Exercise inputs:
-- ==== Sys2Proof/Machine/Parser.lean ====
section
/-! DEFINITION. Parse graph and fragments (08_parser): the parse of a head, the fragment table and its wait list. -/

namespace Sys2Proof.Machine

/-! ### The parse (R151 to R158) -/

/-- The state of a parse on its way through the graph, and, at its end, its outcome: `act` is the action of R152 and `exc`
the exception code. -/
structure Parse where
  node : Nat
  start : Nat
  level : Nat := 0
  tags : Nat := 0
  /-- Start of the last node visited. -/
  last : Nat := 0
  ext : List Byte := List.replicate 64 0
  layers : List (Option Nat) := List.replicate 8 none
  /-- Start of the last layer recorded. -/
  lastLayer : Nat := 0
  /-- 1 first fragment, 2 later fragment; the level of its header, its key, offset and MF or M flag. -/
  frag : Nat := 0
  fragLevel : Nat := 0
  fragKey : List Byte := []
  fragOff : Nat := 0
  fragMore : Bool := false
  act : Nat := 0
  exc : Nat := 0
  done : Bool := false
  deriving DecidableEq, Repr

/-- A window register of a pipeline's graph memory (R159). -/
def Dev.nodeReg (d : Dev) (pipe node : Nat) (r : Reg) : Nat := d.num r (256 * pipe + node)

/-- The limit that needed bytes meet: 1 beyond DEPTH, 5 beyond the end of the frame, 0 none (R157). -/
def reachOf (depth len : Nat) (need : List Nat) : Nat :=
  if need.any fun b => decide (depth ≤ b) then 1 else if need.any fun b => decide (len ≤ b) then 5 else 0

/-- LEN_SHIFT, signed, as it acts on a length byte (R154). -/
def shiftBy (v s : Nat) : Nat := if 8 ≤ s then v / 2 ^ (16 - s) else v * 2 ^ s

/-- A node is rewritten: it no longer reads uncorrectably (R467). -/
def Dev.nodeMended (d : Dev) (k : Nat) : Dev :=
  if d.look.badNodes.contains k then { d with look := { d.look with badNodes := d.look.badNodes.filter (· ≠ k) } } else d

/-- The action and the next node that a selected value gives (R152, R153). (DEDUCED, log entry 53) -/
def Dev.transition (d : Dev) (pipe node sel : Nat) : Nat × Nat :=
  let hit := (List.range 64).find? fun i =>
    let a := d.nodeReg pipe node (PARS.TRANS_A.ix i)
    let v := d.nodeReg pipe node (PARS.TRANS_V.ix i)
    bitOf a 10 && decide (sel &&& (v / 65536) = v % 65536 &&& (v / 65536))
  match hit with
  | some i => (bitsOf (d.nodeReg pipe node (PARS.TRANS_A.ix i)) 8 2, d.nodeReg pipe node (PARS.TRANS_A.ix i) % 256)
  | none => (bitsOf (d.nodeReg pipe node PARS.NODE_CTRL) 8 2, d.nodeReg pipe node PARS.NODE_CTRL % 256)

/-- The extractions that a node makes at a level: source position, length and destination (R155). -/
def Dev.extractions (d : Dev) (pipe node start level : Nat) : List (Nat × Nat × Nat) :=
  ((List.range 4).map fun e => d.nodeReg pipe node (PARS.EXT.ix e)).filterMap fun x =>
    let len := bitsOf x 8 5
    let lvl := bitsOf x 24 3
    if len ≠ 0 ∧ (lvl = 7 ∨ lvl = level) then some (start + x % 256, len, bitsOf x 16 6) else none

/-- How a node with FRAG4 or FRAG6 classifies its header: kind, offset and flag (R161). (DEDUCED, log entry 53) -/
def fragOf (bs : List Byte) (start : Nat) (v4 : Bool) : Nat × Nat × Bool :=
  let w := beAt bs (start + if v4 then 6 else 2) 2
  let off := if v4 then w % 8192 else w / 8
  let more := if v4 then bitOf w 13 else bitOf w 0
  (if off ≠ 0 then 2 else if more then 1 else 0, off, more)

/-- The key of a fragment, byte-packed as R162 orders it. The IPv6 header is the layer recorded last.
(DEDUCED, log entry 53) -/
def fragKeyOf (bs : List Byte) (start layer : Nat) (v4 : Bool) : List Byte :=
  let at_ := fun i n => (List.range n).map fun k => bs.getD (i + k) 0
  if v4 then 4 :: (at_ (start + 12) 8 ++ at_ (start + 9) 1 ++ at_ (start + 4) 2)
  else 6 :: (at_ (layer + 8) 32 ++ at_ start 1 ++ at_ (start + 4) 4)

/-- One node of a parse. `bs` is the frame without its FCS, `depth` is DEPTH. (DEDUCED, log entry 53) -/
def Dev.parseNode (d : Dev) (pipe depth : Nat) (bs : List Byte) (s : Parse) : Parse :=
  let s := { s with last := s.start }
  if d.look.badNodes.contains (256 * pipe + s.node) then { s with act := 3, exc := 7, done := true } else
  let selR := d.nodeReg pipe s.node PARS.NODE_SEL
  let ctrl := d.nodeReg pipe s.node PARS.NODE_CTRL
  let advR := d.nodeReg pipe s.node PARS.NODE_ADV
  let at_ := s.start + selR % 256
  let wide := bitOf selR 8
  let f4 := bitOf ctrl 12
  let f6 := bitOf ctrl 13 && !f4
  let flags := if f4 then [s.start + 6, s.start + 7] else if f6 then [s.start + 2, s.start + 3] else []
  let lim := reachOf depth bs.length ((if wide then [at_, at_ + 1] else [at_]) ++ flags)
  if lim ≠ 0 then { s with exc := lim, done := true } else
  let sel := if wide then beAt bs at_ 2 &&& (selR / 65536) else byteAt bs at_ &&& (selR / 65536 % 256)
  let (act, next) := d.transition pipe s.node sel
  let (kind, off, more) := if f4 || f6 then fragOf bs s.start f4 else (0, 0, false)
  let act := if kind = 2 then 1 else act
  let goes := decide (act = 0)
  let exts := d.extractions pipe s.node s.start s.level
  let lenAt := s.start + bitsOf advR 8 8
  let lenEn := bitOf advR 28
  let need := (if lenEn then [lenAt] else []) ++ exts.map fun e => e.1 + e.2.1 - 1
  let adv := advR % 256 + if lenEn then shiftBy (byteAt bs lenAt &&& bitsOf advR 16 8) (bitsOf advR 24 4) else 0
  let lim := reachOf depth bs.length need
  let lim := if lim ≠ 0 then lim
    else if goes && decide (depth ≤ s.start + adv) then 1
    else if goes && bitOf ctrl 10 && s.tags = 8 then 2
    else if goes && bitOf ctrl 11 && s.level = 3 then 3 else 0
  if lim ≠ 0 then { s with exc := lim, done := true } else
  let s := { s with ext := exts.foldl (fun x (e : Nat × Nat × Nat) => putAt x e.2.2 ((List.range e.2.1).map fun k => bs.getD (e.1 + k) 0)) s.ext }
  let slot := if s.level = 0 then bitsOf ctrl 16 3 else bitsOf ctrl 20 3
  let s := if bitOf ctrl 23 then { s with layers := s.layers.set slot (some s.start), lastLayer := s.start } else s
  let s := if kind = 0 then s else
    { s with frag := kind, fragLevel := s.level, fragKey := fragKeyOf bs s.start s.lastLayer f4, fragOff := off,
             fragMore := more }
  if goes then
    { s with node := next, start := s.start + adv, tags := s.tags + bit (bitOf ctrl 10), level := s.level + bit (bitOf ctrl 11) }
  else { s with act := act, exc := if act = 2 then 6 else if act = 3 then 7 else 0, done := true }

/-- The parse, at most 32 nodes (R157). (DEDUCED, log entry 53) -/
def Dev.parseLoop (fuel : Nat) (d : Dev) (pipe depth : Nat) (bs : List Byte) (s : Parse) : Parse :=
  match fuel with
  | 0 => { s with exc := 4, done := true }
  | n + 1 =>
    let s := d.parseNode pipe depth bs s
    if s.done then s else Dev.parseLoop n d pipe depth bs s

/-- The parse of a frame in a pipeline; with PARS disabled it ends at the start node with nothing extracted (R170).
(DEDUCED, log entry 53) -/
def Dev.parse (d : Dev) (pipe : Nat) (bs : List Byte) : Parse :=
  let s : Parse := { node := d.parseStart pipe % 256, start := 0 }
  if d.enabled 0x20 then Dev.parseLoop 32 d pipe (d.parseDepth pipe) bs s else { s with act := 1, done := true }

/-- The parse summary (R158). -/
def Parse.summary (s : Parse) : Nat :=
  s.last % 256 + s.tags * 2 ^ 8 + s.level * 2 ^ 12 + s.exc * 2 ^ 14 + s.frag * 2 ^ 17
    + bit (s.frag ≠ 0 && decide (s.fragLevel < s.level)) * 2 ^ 19
    + ((List.range 8).map fun i => bit (s.layers.getD i none).isSome * 2 ^ (20 + i)).sum

/-- The action that an ended parse asks for: 0 classify, 1 punt, 2 discard (R152, R157). -/
def Dev.parseAct (d : Dev) (gen : Nat) (s : Parse) : Nat :=
  if s.exc = 0 then 0 else if s.exc = 6 then 1 else if s.exc = 7 then 2
  else bitsOf (d.numAt gen PARS.LIMIT_ACT) (2 * (s.exc - 1)) 2

/-- The context that a parse leaves. -/
def Parse.ctx (s : Parse) (pipe : Nat) : Ctx :=
  { pipe := pipe, ext := s.ext, layers := s.layers, summary := s.summary, exc := s.exc, fragKey := s.fragKey,
    fragOff := s.fragOff, fragMore := s.fragMore }

/-! ### Punts and discards of a pipeline -/

/-- A frame goes to the host unclassified, with a reason of R454. -/
def Dev.punt (d : Dev) (k reason : Nat) : Dev :=
  d.updFrame k fun f => { f with dest := 2 ^ 32, code := reason, stage := .ready,
                                 ctx := { f.ctx with res := 0, edits := {} } }

/-- What FRAG counts of a pipeline (R171). -/
def Dev.fragCnt (d : Dev) (pipe k : Nat) : Dev := d.bump (FRAG.CNT.ix2 pipe k)

/-- A frame takes the fragment default: discard, or punt (R164). -/
def Dev.fragDefault (d : Dev) (k : Nat) : Dev :=
  match d.frame k with
  | none => d
  | some f => if bitOf (d.numAt f.gen FRAG.FRAG_CFG) 10 then d.punt k 2 else d.discardFrame k 4

/-! ### The fragment table (R162) -/

/-- Whether an entry has ended, as a packet of generation `gen` meets it (R81). -/
def Dev.fragDead (d : Dev) (gen : Nat) (e : FragEntry) : Bool :=
  decide (e.hit + d.fldAt gen FRAG.FRAG_AGE_AGE * 10000000 < d.clk.up) ||
  (match e.ended with | some t => decide (t + d.fldAt gen FRAG.FRAG_AGE_LINGER * 10000000 < d.clk.up) | none => false)

/-- The first key of the set that a fragment key hashes to. -/
def Dev.fragSet (d : Dev) (pipe : Nat) (key : List Byte) : Nat := pipe * 8192 + sipHash d.look.kf key % 1024 * 8

def Dev.fragAt (d : Dev) (i : Nat) : Option FragEntry := d.look.frags.get none i
def Dev.setFrag (d : Dev) (i : Nat) (e : Option FragEntry) : Dev :=
  { d with look := { d.look with frags := d.look.frags.set none i e } }

/-- The way of a set whose entry has a key. -/
def Dev.fragFind (d : Dev) (gen pipe : Nat) (key : List Byte) : Option Nat :=
  ((List.range 8).map fun w => d.fragSet pipe key + w).find? fun i =>
    match d.fragAt i with | some e => e.key = key && !d.fragDead gen e | none => false

/-- The way that an insert takes: that of its key, a free one, or the one whose last hit is oldest. -/
def Dev.fragWay (d : Dev) (gen pipe : Nat) (key : List Byte) : Nat :=
  let ways := (List.range 8).map fun w => d.fragSet pipe key + w
  match d.fragFind gen pipe key with
  | some i => i
  | none =>
    match ways.find? fun i => (match d.fragAt i with | some e => d.fragDead gen e | none => true) with
    | some i => i
    | none =>
      let hitOf : Nat → Nat := fun i => match d.fragAt i with | some e => e.hit | none => 0
      ways.foldl (fun m i => if hitOf i < hitOf m then i else m) (ways.headD 0)

/-- A first fragment inserts its entry, or overwrites the one with its key. -/
def Dev.fragInsert (d : Dev) (gen pipe : Nat) (key data : List Byte) : Dev :=
  let i := d.fragWay gen pipe key
  let full := match d.fragAt i with | some e => e.key ≠ key && !d.fragDead gen e | none => false
  let d := d.setFrag i (some { key := key, data := data, hit := d.clk.up, ended := none })
  let d := d.fragCnt pipe 0
  if full then (d.fragCnt pipe 2).raise FRAG.int_EVICT else d

/-- A later fragment hits its entry, which restarts AGE; the last one starts LINGER. A hit at the very instant at which LINGER ends
keeps the entry (R162). (DEDUCED, log entry 53) -/
def Dev.fragHit (d : Dev) (gen pipe i : Nat) (more : Bool) : Dev :=
  match d.fragAt i with
  | none => d
  | some e =>
    let lasts := match e.ended with
      | some t => if t + d.fldAt gen FRAG.FRAG_AGE_LINGER * 10000000 ≤ d.clk.up then none else some t
      | none => none
    (d.setFrag i (some { e with hit := d.clk.up, ended := if more || lasts.isSome then lasts else some d.clk.up })).fragCnt pipe 1

/-- FRAGMENT_ENTRY_EXPIRY (R162): an entry that has reached LINGER or AGE ends. -/
def execFragmentEntryExpiry (pipe entry : Nat) (s : State) : Host.Outcome State Fault Refusal :=
  s.run fun d =>
    let i := pipe % 4 * 8192 + entry % 8192
    match d.fragAt i with
    | some e => d.when (decide (e.hit + d.fld FRAG.FRAG_AGE_AGE * 10000000 ≤ d.clk.up) ||
        (match e.ended with | some t => decide (t + d.fld FRAG.FRAG_AGE_LINGER * 10000000 ≤ d.clk.up) | none => false))
        fun d => d.setFrag i none
    | none => d

/-! ### The wait list (R164 to R166) -/

def Dev.waitsOf (d : Dev) (pipe : Nat) : List Nat := d.look.waits.get [] pipe
def Dev.setWaits (d : Dev) (pipe : Nat) (l : List Nat) : Dev :=
  { d with look := { d.look with waits := d.look.waits.set [] pipe l } }
def Dev.releasedOf (d : Dev) (pipe : Nat) : List Nat := d.look.released.get [] pipe
def Dev.setReleased (d : Dev) (pipe : Nat) (l : List Nat) : Dev :=
  { d with look := { d.look with released := d.look.released.set [] pipe l } }

/-- Whether a held frame has a fragment key. -/
def Dev.heldKey (d : Dev) (key : List Byte) (k : Nat) : Bool :=
  match d.frame k with | some f => f.ctx.fragKey = key | none => false

/-- The held fragments with a key are released in their order of arrival. -/
def Dev.fragRelease (d : Dev) (pipe : Nat) (key : List Byte) : Dev :=
  let out := (d.waitsOf pipe).filter (d.heldKey key)
  let d := d.setWaits pipe ((d.waitsOf pipe).filter fun k => !d.heldKey key k)
  let d := d.setReleased pipe (d.releasedOf pipe ++ out)
  out.foldl (fun d k => (d.fragCnt pipe 4).updFrame k fun f => { f with stage := .offered }) d

/-- A later fragment that finds no entry is held, or takes the default where the list is full. -/
def Dev.fragHold (d : Dev) (pipe k : Nat) : Dev :=
  if 1024 ≤ (d.waitsOf pipe).length then ((d.fragCnt pipe 6).raise FRAG.int_WAIT_FULL).fragDefault k
  else
    ((d.setWaits pipe (d.waitsOf pipe ++ [k])).fragCnt pipe 3).updFrame k fun f => { f with stage := .waiting d.clk.up }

The task: Copy out every line of the records that the string "isSome" appears in.

Reply:
    + ((List.range 8).map fun i => bit (s.layers.getD i none).isSome * 2 ^ (20 + i)).sum
    (d.setFrag i (some { e with hit := d.clk.up, ended := if more || lasts.isSome then lasts else some d.clk.up })).fragCnt pipe 1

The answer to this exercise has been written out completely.